AI and data teams in a sense, kind of, do the same thing: make decisions based on data. So how do you build AI that helps data teams do their best work?
Hex was one of the first companies in their space to embrace language models and build code generation features into their data workspace. In this episode of Barrchives, I went deep with Hex’s co-founder and CEO, Barry McCardel, about Hex’s journey towards becoming an AI company.
Here are a few highlights from our conversation:
“It never felt right for us to charge for our AI features for a few principled reasons. One, the cost is pretty low and it’s getting cheaper. But more importantly, having an AI add-on presupposes that there’s a version of the product you’d want to sell that doesn’t have AI. That’s true today, but I don’t think it’s going to be true in a couple of years.
It’s like charging for cloud back in 2014. It would have made sense for it to be an add on, but eventually that just became how software works.”
“The first version of our Magic features took one month to build. One engineer, one designer, and me. It was pretty simple, you gave a prompt and it generated code. We weren’t passing in context, we didn’t have a vector DB, or anything like that. And then over the years we scaled it up and invested in it a lot more.
A lot of founders are putting a lot of effort into AI stuff, and it’s an interesting question of whether they’re consistently getting product out. In a lot of cases, these things end up like research projects where you put energy in, and it’s unclear if you get value out. AI confounds a lot of your product intuitions and it’s not always clear if things are going to work or why.”
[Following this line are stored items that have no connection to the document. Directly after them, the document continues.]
-- ==== Sys2Proof/Machine/State.lean ====
section
/-! DEFINITION. The state of the block (10_state.md R13), the moves of its neighbours as plain data, the reasons a step
can stop, and the state right after reset (70_reset_and_hazards.md R107). -/

namespace Sys2Proof.Machine

/-- `MODE` (R21). The value 3 is never produced, so it cannot be written (93 U4). -/
inductive Mode where
  | idle
  | run
  | fault
  deriving DecidableEq, Repr

/-- `CAUSE` (R31, R100). Codes 4 to 15 are never produced, so they cannot be written (93 U5). -/
inductive Cause where
  /-- 0: no fault. -/
  | none
  /-- 1, `CFG_SYMBOL_RATE_ZERO`. -/
  | symbolRateZero
  /-- 2, `CFG_SAMPLE_RATE_ZERO`. -/
  | sampleRateZero
  /-- 3, `CFG_RATIO_NOT_INTEGRAL`. -/
  | ratioNotIntegral
  deriving DecidableEq, Repr

/-- An access on a platform's byte-addressed bus (R40): `MemWrite(addr, size, data)` or `MemRead(addr, size)`. -/
structure BusAccess where
  write : Bool
  addr : Nat
  size : Nat
  data : Word
  deriving DecidableEq, Repr

/-- One atomic move around or in the block (R12, R47): what the agenda holds. -/
inductive Event where
  /-- A clock edge with `rst` = 1 (R107). -/
  | reset
  /-- The host performs a register operation (R39, R59). -/
  | host (op : HostOp)
  /-- The platform's bus makes an access (R40). -/
  | bus (a : BusAccess)
  /-- The sink is ready, `pcm_ready` = 1: the emit step happens if it is enabled (R89). -/
  | sinkReady
  /-- The source offers the first word of its list, `sym_valid` = 1: the accept step happens if it is enabled (R88). -/
  | sourceOffers
  /-- The source, while it offers nothing, changes what it will offer (R51, R109, R114). -/
  | sourceChanges (ws : List Cmd)
  deriving DecidableEq, Repr

/-- The state. The first eleven fields are the spec's own (R13); the last five hold the block's neighbours and two
markers that statements need, and no field of the block depends on `reads`, `taken` or `runBase` (log entry 2). -/
structure State where
  /-- `SAMPLE_RATE` (R26). -/
  sampleRate : Word
  /-- `SYMBOL_RATE` (R27). -/
  symbolRate : Word
  /-- `MODE` (R21). -/
  mode : Mode
  /-- `BUSY` (R22). -/
  busy : Bool
  /-- `STOP_PENDING` (R23). -/
  stopPending : Bool
  /-- `SPS` (R30). -/
  sps : Word
  /-- `CAUSE` (R31). -/
  cause : Cause
  /-- `CUR` (R17). -/
  cur : Cmd
  /-- `NIDX` (R18). -/
  nidx : Word
  /-- `PHASE` (R19). -/
  phase : Word
  /-- `OUT` (R34): every word pushed to the sink, oldest first. -/
  out : List Sample
  /-- The words the source has still to hand over, in order (R41, R87). -/
  source : List Cmd
  /-- The events still to happen, next one first (R12, R47). -/
  agenda : List Event
  /-- What `cfg_rdata` carried in the host's reads, oldest first (R37, R60). -/
  reads : List Word
  /-- The words taken since the run began (R87, R113). -/
  taken : List Cmd
  /-- The length of `OUT` when the run began: R34, "OUT is taken to be empty at the reset or START that begins the run".
  A failed `START` sets it too (R113). -/
  runBase : Nat
  deriving DecidableEq, Repr

/-- The reasons a step stops with a fault. There is none: the block's one exception, `ConfigurationError`, is a next
state with `MODE = FAULT` (R104), and R101 lists the faults it does not have. Safe: nothing is hidden by an empty
list (log entry 17). -/
inductive Fault where
  deriving DecidableEq, Repr

/-- The reasons a step is refused. -/
inductive Refusal where
  /-- An instruction without a meaning; raised only by an arm of `exec` that rejects by name. Safe. No arm does. -/
  | notModelled (mnemonic : String)
  /-- The platform's bus asks for an access that is not four bytes wide. Raised by the event `bus`; R40: "A model
  gives such an access no meaning (refusal, not a value)". Safe. -/
  | busAccessSize (size : Nat)
  /-- The bus access is not at a multiple of four (R40). Raised by the event `bus`. Safe. -/
  | busAccessMisaligned (addr : Nat)
  /-- The bus access lies outside the eight registers' 32 bytes (R40). Raised by the event `bus`. Safe. -/
  | busAccessOutside (addr : Nat)
  deriving DecidableEq, Repr

/-- The state right after reset (R107): every register at the value of R107's table, nothing pushed, nothing offered,
nothing to happen. -/
def State.reset : State where
  sampleRate := 0#32
  symbolRate := 0#32
  mode := .idle
  busy := false
  stopPending := false
  sps := 0#32
  cause := .none
  cur := 0#3
  nidx := 0#32
  phase := 0#32
  out := []
  source := []
  agenda := []
  reads := []
  taken := []
  runBase := 0

end Sys2Proof.Machine
end

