-- ==== Sys2Proof/Machine/Step.lean ====
section
/-! DEFINITION. The step of the machine, and the state in which the next step runs a given word of the opcode table. -/

namespace Sys2Proof.Machine

/-- One atomic step (R12). -/
def step (s : State) : Host.Outcome State Fault Refusal :=
  nextStep s

/-- `s` with the word of an opcode-table row where the next step takes it (log entries 3 and 4). -/
def State.withFetchWord (s : State) (nbits w : Nat) : State :=
  match portWordOfTable nbits w with
  | some p => s.placeWord p
  | none => s

end Sys2Proof.Machine
end

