/-- `QSIN` sees only the remainder of its argument. -/
theorem qsin_congr {A D : ℕ} {t u : ℤ} (h : t % D = u % D) : qsin A t D = qsin A u D := by
  simp only [qsin, h]

end Sys2Proof.Machine
end

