/-- Settles O35: symbol 0 is the sine, 1 the cosine, and 2 and 3 are half a turn after them. -/
theorem iqFormEqualsDirectForm : Obligations.IqFormEqualsDirectForm := by
  intro A N M n s hN hs
  generalize phaseAt M N n = phase
  rw [sampleValue_eq_qsin, sampleValueIQ, qcos_eq]
  obtain rfl | rfl | rfl | rfl : s = 0 ∨ s = 1 ∨ s = 2 ∨ s = 3 := by omega
  · simp [inPhaseWeight, quadratureWeight]
  · simp [inPhaseWeight, quadratureWeight]
  · have hhalf := qsin_add_half A hN (4 * phase : ℕ)
    simpa [inPhaseWeight, quadratureWeight] using hhalf.symm
  · have hhalf := qsin_add_half A hN ((4 * phase : ℕ) + N)
    rw [show ((4 * phase : ℕ) + N + 2 * N : ℤ) = (4 * phase + 3 * N : ℕ) by push_cast; ring] at hhalf
    simpa [inPhaseWeight, quadratureWeight] using hhalf.symm

/-! ### The phase -/

theorem phaseAt_lt (M : ℕ) (hN : 1 ≤ N) (n : ℕ) : phaseAt M N n < N :=
  Nat.mod_lt _ hN

/-- R72: whole symbols before the index leave the phase as it is. -/
theorem phaseAt_add_symbols (M N k n : ℕ) : phaseAt M N (k * N + n) = phaseAt M N n := by
  rw [phaseAt, phaseAt, Nat.mul_add, ← Nat.mul_assoc, Nat.mul_add_mod_self_right]

/-- Settles O36: the phase repeats with the symbol, and the word depends on the index through the phase. -/
theorem phaseIsAbsolute : Obligations.PhaseIsAbsolute := by
  intro c N k n w
  have hphase := phaseAt_add_symbols c.carrierMult N k n
  refine ⟨hphase, by rw [wordOf, wordOf, hphase], ?_, nextPhase_phaseAt _ _ _⟩
  rw [phaseAt, Nat.mul_mod_left]

/-- R74, R83: the total phase before its reduction lies below two turns. -/
theorem totalPhase_lt_two_turns {phase s : ℕ} (hp : phase < N) (hs : s ≤ 3) : 4 * phase + s * N < 2 * (4 * N) := by
  have hsN : s * N ≤ 3 * N := Nat.mul_le_mul_right N hs
  omega

/-- Settles O38: inside a symbol the phase is a remainder by `SPS`, and the index is below `SPS`. -/
theorem datapathNeverOverflows : Obligations.DatapathNeverOverflows := by
  rintro c s ⟨-, hM, -, -⟩ h hb
  have hphase : s.phase.toNat < s.sps.toNat := by
    rw [h.busy_phase hb]
    exact phaseAt_lt _ (h.run_sps (h.busy_run hb)) _
  have htotal := totalPhase_lt_two_turns hphase (symbolValue_le s.cur)
  have hsps := s.sps.isLt
  exact ⟨hphase, by omega, htotal, by omega, fun _ => toNat_add_one_of_lt (h.busy_index hb)⟩

/-! ### The smallest ratios -/

theorem wordOf_symbol (c : Config) (N : ℕ) (hw : isBlank w = false) (n : ℕ) :
    wordOf c N w n = tc16 (qsin c.amplitude (4 * phaseAt c.carrierMult N n + symbolValue w * N : ℕ) (4 * N)) := by
  rw [wordOf, sampleWord_symbol _ _ _ hw, sampleValue_eq_qsin]

/-- R70: a symbol begins at the angle of its quarter turns. -/
theorem wordOf_first (c : Config) (N : ℕ) (hw : isBlank w = false) :
    wordOf c N w 0 = tc16 (qsin c.amplitude (symbolValue w * N : ℕ) (4 * N)) := by
  rw [wordOf_symbol c N hw, phaseAt_zero, Nat.mul_zero, Nat.zero_add]

/-- R86: where the carrier is half a turn on, the value is the first sample's negative. -/
theorem wordOf_half_turn (c : Config) (hN : 1 ≤ N) (hw : isBlank w = false) {n : ℕ}
    (hn : 2 * phaseAt c.carrierMult N n = N) :
    wordOf c N w n = tc16 (-qsin c.amplitude (symbolValue w * N : ℕ) (4 * N)) := by
  rw [wordOf_symbol c N hw, ← qsin_add_half c.amplitude hN]
  congr 2
  push_cast
  omega

/-- R77: the symbols begin at the four quarters of the turn. -/
theorem qsin_symbolAngle (hA : A ≤ 32767) (hN : 1 ≤ N) :
    qsin A (symbolValue 0b000#3 * N : ℕ) (4 * N) = 0 ∧ qsin A (symbolValue 0b001#3 * N : ℕ) (4 * N) = A ∧
    qsin A (symbolValue 0b010#3 * N : ℕ) (4 * N) = 0 ∧ qsin A (symbolValue 0b011#3 * N : ℕ) (4 * N) = -A := by
  refine ⟨?_, ?_, ?_, ?_⟩
  · simpa [symbolValue] using qsin_zero A hN
  · simpa [symbolValue] using qsin_quarter hA hN
  · simpa [symbolValue] using qsin_half A hN
  · simpa [symbolValue] using qsin_three_quarters hA hN

theorem runOf_one (c : Config) (hw : isBlank w = false) :
    runOf c 1 w = [tc16 (qsin c.amplitude (symbolValue w * 1 : ℕ) (4 * 1))] := by
  rw [← wordOf_first c 1 hw]
  rfl

theorem runOf_two (hM : c.carrierMult = 1) (hw : isBlank w = false) :
    runOf c 2 w = [tc16 (qsin c.amplitude (symbolValue w * 2 : ℕ) (4 * 2)),
      tc16 (-qsin c.amplitude (symbolValue w * 2 : ℕ) (4 * 2))] := by
  have hhalf : 2 * phaseAt c.carrierMult 2 1 = 2 := by rw [hM]; rfl
  rw [← wordOf_first c 2 hw, ← wordOf_half_turn c (by norm_num) hw hhalf]
  rfl

/-- Settles O37: one sample to the symbol is the first one, and the second of two is its negative. -/
theorem smallestRatios : Obligations.SmallestRatios := by
  rintro c ⟨-, -, -, hA⟩
  obtain ⟨h0, h1, h2, h3⟩ := qsin_symbolAngle hA (N := 1) le_rfl
  refine ⟨?_, ?_, ?_, ?_, fun hM => ?two⟩
  · rw [runOf_one c rfl, h0]; rfl
  · rw [runOf_one c rfl, h1]
  · rw [runOf_one c rfl, h2]; rfl
  · rw [runOf_one c rfl, h3]
  case two =>
    obtain ⟨h0, h1, h2, h3⟩ := qsin_symbolAngle hA (N := 2) (by norm_num)
    refine ⟨?_, ?_, ?_, ?_⟩
    · rw [runOf_two hM rfl, h0]; rfl
    · rw [runOf_two hM rfl, h2]; rfl
    · rw [runOf_two hM rfl, h1]
    · rw [runOf_two hM rfl, h3, neg_neg]

end Sys2Proof.Machine
end

section
/-! The account of `OUT` (42_symbol_commands.md R96, R97): where a run begins the account is empty, a word taken begins
a symbol of no samples, an emit adds the word of the current sample, and no other move touches it. -/

namespace Sys2Proof.Machine

variable {c : Config} {s t u : State} {i : Instr} {e : Event}
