-- ==== Sys2Proof/Machine/RefDevice.lean ====
section
/-! DEFINITION. The reference device RD of 20_memory.md R95 to R97: how it builds its status byte and answers frames.
It is no part of the NFC; it stands behind the Command Channel where `Device.reference` says so (log 5). -/

namespace Sys2Proof.Machine

/-- `arr[p]`, R95: a page not listed holds `fill(CU, 0xFF)` (log 5). -/
def rdPage (P : Profile) (rd : RefDevice) (p : Nat) : List Byte := (rd.arr.lookup p).getD (fill P.cu 0xFF)

/-- `busy_left <- next(busy_script)`, R97: the head, or 0 where the list is empty. -/
def rdStart (rd : RefDevice) : RefDevice :=
  { rd with busyLeft := rd.busyScript.headD 0, busyScript := rd.busyScript.tail }

/-- The status byte, R96. -/
def rdStatus (P : Profile) (rd : RefDevice) : Byte :=
  (if 0 < rd.busyLeft then P.busyMask else 0) ||| (if rd.wel then P.welMask else 0)
    ||| (if rd.efail then P.efailMask else 0) ||| (if rd.pfail then P.pfailMask else 0)
    ||| ((BitVec.ofNat 8 rd.ecc <<< P.eccShift) &&& P.eccMask)

/-- program-load, R97: `d` and then 0xFF up to CU. -/
def rdLoad (P : Profile) (rd : RefDevice) (d : List Byte) : RefDevice :=
  { rd with cache := d ++ fill (P.cu - d.length) 0xFF }

/-- program-execute, R97: ignored while the write-enable latch is clear. -/
def rdExecute (rd : RefDevice) (p : Nat) : RefDevice :=
  if rd.wel then
    let done : RefDevice :=
      if rd.pfailPages.contains p then { rd with pfail := true }
      else { rd with arr := (p, rd.cache) :: rd.arr.filter (fun e => e.1 != p), pfail := false }
    rdStart { done with efail := false, ecc := 0, wel := false }
  else rd

/-- block-erase, R97: ignored while the write-enable latch is clear. An erased page is one that `arr` does not list. -/
def rdErase (rd : RefDevice) (p : Nat) : RefDevice :=
  if rd.wel then
    let b := p / rd.ppb
    let done : RefDevice :=
      if rd.efailPages.contains (b * rd.ppb) then { rd with efail := true }
      else { rd with arr := rd.arr.filter (fun e => e.1 / rd.ppb != b), efail := false }
    rdStart { done with pfail := false, ecc := 0, wel := false }
  else rd

/-- What RD does with one frame, R97. Commands are no frames. -/
def rdFrame (P : Profile) (rd : RefDevice) (i : Instr) : Answer × RefDevice :=
  match i with
  | .fPageReadToCache p =>
    (.bytes [], rdStart { rd with cache := rdPage P rd p, ecc := (rd.eccOf.lookup p).getD 0, efail := false, pfail := false })
  | .fReadFromCache => (.bytes (rd.cache.take P.cu), rd)
  | .fProgramLoad d => (.bytes [], rdLoad P rd d)
  | .fProgramExecute p => (.bytes [], rdExecute rd p)
  | .fBlockErase p => (.bytes [], rdErase rd p)
  | .fGetStatus a =>
    if a = P.statusRegAddr then (.bytes [rdStatus P rd], { rd with busyLeft := rd.busyLeft - 1 })
    else (.bytes [(rd.feat.lookup a).getD 0], rd)
  | .fSetStatus a v => (.bytes [], { rd with feat := (a, v) :: rd.feat.filter (fun e => e.1 != a) })
  | .fReset => (.bytes [], rdStart { rd with wel := false, efail := false, pfail := false, ecc := 0 })
  | .fWriteEnable => (.bytes [], { rd with wel := true })
  | .fWriteDisable => (.bytes [], { rd with wel := false })
  | .fReadId => (.bytes (rd.id.take (P.mfrIdBytes + P.devIdBytes)), rd)
  | .reset => (.channelError, rd)
  | .identify => (.channelError, rd)
  | .getStatus => (.channelError, rd)
  | .setStatus => (.channelError, rd)
  | .writeEnable => (.channelError, rd)
  | .writeDisable => (.channelError, rd)
  | .poll => (.channelError, rd)
  | .readPage => (.channelError, rd)
  | .programPage => (.channelError, rd)
  | .eraseBlock => (.channelError, rd)
  | .readRange => (.channelError, rd)
  | .programRange => (.channelError, rd)

/-- A program-load frame that brings fewer bytes than the cache has, which R97 lists with the others: the bytes after
its zero column address, or nothing where the frame is of another shape. -/
def rdShortLoad (P : Profile) (tx : List Byte) : Option (List Byte) :=
  match tx with
  | [] => none
  | op :: bs =>
    if op = P.opProgramLoad then
      match takeExact P.colAddrBytes bs with
      | some (c, d) => if allZero c && decide (d.length < P.cu) then some d else none
      | none => none
    else none

/-- RD's answer to the bytes of one transaction, R97: a frame not listed, or of the wrong length, is a ChannelError. -/
def rdAnswer (P : Profile) (rd : RefDevice) (tx : List Byte) : Answer × RefDevice :=
  match rdShortLoad P tx with
  | some d => (.bytes [], rdLoad P rd d)
  | none =>
    match decodeFrame P tx with
    | .ok (i, []) => rdFrame P rd i
    | .ok (_, _ :: _) => (.channelError, rd)
    | .error _ => (.channelError, rd)

/-- RD takes one transaction, R95: the ones numbered in `chan_err` return ChannelError and do not reach its state. -/
def rdTransaction (P : Profile) (rd : RefDevice) (tx : List Byte) : Answer × RefDevice :=
  let counted : RefDevice := { rd with txns := rd.txns + 1 }
  if rd.chanErr.contains (rd.txns + 1) then (.channelError, counted) else rdAnswer P counted tx

end Sys2Proof.Machine
end

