-- ==== Sys2Proof/Machine/Operands.lean ====
section
/-! DEFINITION. Operand forms: the register operands of the commands (R113), the range check (R230), the buffer slot of
a page (R73, R192), the slots a busy command owns (R350), and the register map (R23). -/

namespace Sys2Proof.Machine

/-- `range_ok(s, c)`, R230: exact arithmetic, no wrap. -/
def rangeOk (s : State) (start count : Nat) : Bool :=
  decide (start + count ≤ s.params.profile.pagesTotal) &&
  decide (count * s.params.profile.pageSizeBytes ≤ s.regs.bufLen.toNat) &&
  decide (s.regs.bufAddr.toNat + count * s.params.profile.pageSizeBytes ≤ s.params.bufSize)

/-- The buffer address of the current page's slot, R192 and R197. -/
def slotAddr (s : State) : Nat :=
  s.regs.bufAddr.toNat + (s.seq.cur - s.regs.startPage.toNat) * s.params.profile.pageSizeBytes

/-- The current page's slot exists: `st.cur` is not before START_PAGE (R241) and the slot ends inside the address space
(R72). True in every state a run reaches. -/
def slotFits (s : State) : Bool :=
  decide (s.regs.startPage.toNat ≤ s.seq.cur) &&
  decide (slotAddr s + s.params.profile.pageSizeBytes ≤ s.params.bufSize)

/-- The bytes of the current page's slot, as WR_LOAD reads them (R197), with R350's races settled. -/
def slotData (s : State) : List Byte :=
  settleBytes s.race s.draws (slotAddr s) (memRead s.mem (slotAddr s) s.params.profile.pageSizeBytes)

/-- The cache-transfer unit WR_LOAD sends: the page's bytes, then the pad (R127, R197). -/
def loadUnit (s : State) : List Byte :=
  slotData s ++ fill s.params.profile.spareBytes s.params.profile.padValue

/-- RD_CACHE's store, R192: scratch takes the response, and its first `page_size_bytes` bytes go to the page's slot,
with R350's races settled: a byte the host wrote there may stay, and a host read that raced may have seen the new byte. -/
def storePage (r : List Byte) (s : State) : State :=
  { s with
    seq := { s.seq with scratch := r }
    mem := memWrite s.mem (slotAddr s)
      (settleBytes s.race s.draws (slotAddr s) (r.take s.params.profile.pageSizeBytes))
    racedReads := s.racedReads.map (RacedRead.afterStore (slotAddr s) (r.take s.params.profile.pageSizeBytes))
    draws := s.draws + 1 }

/-- How the busy command uses buffer slots. -/
inductive SlotUse where
  | noSlots
  | reads (count : Nat)
  | programs (count : Nat)
  deriving DecidableEq, Repr

/-- The slots of the command in `st.word` (R73, R350). -/
def slotUse (s : State) : SlotUse :=
  match decodeCommand s.seq.word with
  | .ok .readPage => .reads 1
  | .ok .readRange => .reads s.regs.pageCount.toNat
  | .ok .programPage => .programs 1
  | .ok .programRange => .programs s.regs.pageCount.toNat
  | _ => .noSlots

/-- Address `a` lies in one of the slots `lo`, …, `hi - 1`. -/
def inSlots (s : State) (lo hi a : Nat) : Bool :=
  decide (s.regs.bufAddr.toNat + lo * s.params.profile.pageSizeBytes ≤ a) &&
  decide (a < s.regs.bufAddr.toNat + hi * s.params.profile.pageSizeBytes)

/-- A host write at `a` breaks R350: the value that then competes for the byte, the host's `b` in a slot a read has yet
to fill, the old byte in a program's slot. -/
def writeRace (s : State) (a : Nat) (b : Byte) : Option Byte :=
  if s.regs.busy then
    match slotUse s with
    | .noSlots => none
    | .reads c => if inSlots s s.regs.pagesDone.toNat c a then some b else none
    | .programs c => if inSlots s 0 c a then some (memByte s.mem a) else none
  else none

/-- A host read at `a` breaks R350: the slot is one a read has yet to fill. -/
def readRaces (s : State) (a : Nat) : Bool :=
  s.regs.busy &&
  (match slotUse s with
   | .reads c => inSlots s s.regs.pagesDone.toNat c a
   | .programs _ => false
   | .noSlots => false)

/-- What a raced host read saw (R350, I16): the old byte, or by a free choice the new one where the command has stored one.
Nothing is settled while the running command may still store the byte (log 8). -/
def racedReadSaw (s : State) (e : RacedRead) : Option Byte :=
  match e.new with
  | some b => some (if Config.racePick e.draw e.addr % 2 = 0 then e.old else b)
  | none => if readRaces s e.addr then none else some e.old

/-- The register at an offset of the window, R23; nothing at a reserved offset (R43). -/
def regAt (off : Nat) : Option Reg :=
  match off with
  | 0x00 => some .ctrl
  | 0x04 => some .status
  | 0x08 => some .cmd
  | 0x0C => some .startPage
  | 0x10 => some .pageCount
  | 0x14 => some .bufAddr
  | 0x18 => some .bufLen
  | 0x1C => some .maxAttempts
  | 0x20 => some .pollDelay
  | 0x24 => some .regArg
  | 0x28 => some .result
  | 0x2C => some .failPage
  | 0x30 => some .pagesDone
  | 0x34 => some .pollCount
  | 0x38 => some .txnCount
  | 0x3C => some .statusRaw
  | 0x40 => some .idMfr
  | 0x44 => some .idDev
  | 0x48 => some .eccCorrCount
  | _ => none

/-- The page a poll's errors carry, R163: `st.cur` in page commands, none for POLL and RESET. -/
def pollPage (s : State) : Option Nat :=
  match s.seq.ret with
  | .poll => none
  | .reset => none
  | .read => some s.seq.cur
  | .prog => some s.seq.cur
  | .erase => some s.seq.cur

end Sys2Proof.Machine
end

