-- ==== Sys2Proof/Machine/Poller.lean ====
section
/-! DEFINITION. The Status Poller's instructions, 40_status_poller.md: POLL (R168), GET_STATUS (R170) and the frame
F_GET_STATUS (R130) in the phases that send it, POLL_READ (R163) and SINGLE (R170). -/

namespace Sys2Proof.Machine

/-- POLL, R168: its START step starts a poll. -/
def execPoll (s : State) : Host.Outcome State Fault Refusal := .next (beginPoll .poll s)

/-- GET_STATUS, R170: its START step. -/
def execGetStatus (s : State) : Host.Outcome State Fault Refusal := .next (setPhase .single s)

/-- F_GET_STATUS, R130: an attempt of a poll (R163), or GET_STATUS's one undecoded read (R170). -/
def execFGetStatus (a : Byte) (s : State) : Host.Outcome State Fault Refusal :=
  match s.seq.phase with
  | .pollRead => .next (pollAttempt (.fGetStatus a) s)
  | .single => .next (sendFrame (.fGetStatus a) none (fun r t => finishOk (setStatusRaw (r.headD 0) t)) s)
  | _ => .refused .frameOutsideItsPhase

end Sys2Proof.Machine
end

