-- ==== Sys2Proof/Machine/Dispatch.lean ====
section
/-! DEFINITION. One arm per row of the opcode table. -/

namespace Sys2Proof.Machine

def exec (i : Instr) (s : State) : Host.Outcome State Fault Refusal :=
  match i with
  | .reset => Sys2Proof.Machine.execReset s
  | .identify => Sys2Proof.Machine.execIdentify s
  | .getStatus => Sys2Proof.Machine.execGetStatus s
  | .setStatus => Sys2Proof.Machine.execSetStatus s
  | .writeEnable => Sys2Proof.Machine.execWriteEnable s
  | .writeDisable => Sys2Proof.Machine.execWriteDisable s
  | .poll => Sys2Proof.Machine.execPoll s
  | .readPage => Sys2Proof.Machine.execReadPage s
  | .programPage => Sys2Proof.Machine.execProgramPage s
  | .eraseBlock => Sys2Proof.Machine.execEraseBlock s
  | .readRange => Sys2Proof.Machine.execReadRange s
  | .programRange => Sys2Proof.Machine.execProgramRange s
  | .fPageReadToCache p => Sys2Proof.Machine.execFPageReadToCache p s
  | .fReadFromCache => Sys2Proof.Machine.execFReadFromCache s
  | .fProgramLoad d => Sys2Proof.Machine.execFProgramLoad d s
  | .fProgramExecute p => Sys2Proof.Machine.execFProgramExecute p s
  | .fBlockErase p => Sys2Proof.Machine.execFBlockErase p s
  | .fGetStatus a => Sys2Proof.Machine.execFGetStatus a s
  | .fSetStatus a v => Sys2Proof.Machine.execFSetStatus a v s
  | .fReset => Sys2Proof.Machine.execFReset s
  | .fWriteEnable => Sys2Proof.Machine.execFWriteEnable s
  | .fWriteDisable => Sys2Proof.Machine.execFWriteDisable s
  | .fReadId => Sys2Proof.Machine.execFReadId s

end Sys2Proof.Machine
end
“We spent a bunch of time building this feature where you could have our AI edit your code. And the experience wasn’t quite there, since you’d have to wait for this thing to stream edits for all of your lines of code in a block, even if it only wanted to change 1. We put all of this engineering time into figuring out how to do this faster…and then GPT 3.5 turbo came out, and the faster model with the old approach worked just fine.
So to some degree, you need to try to extrapolate where progress is going and where models are going to be in a few months, or you’ll waste time on problems that someone else will eventually solve for you.”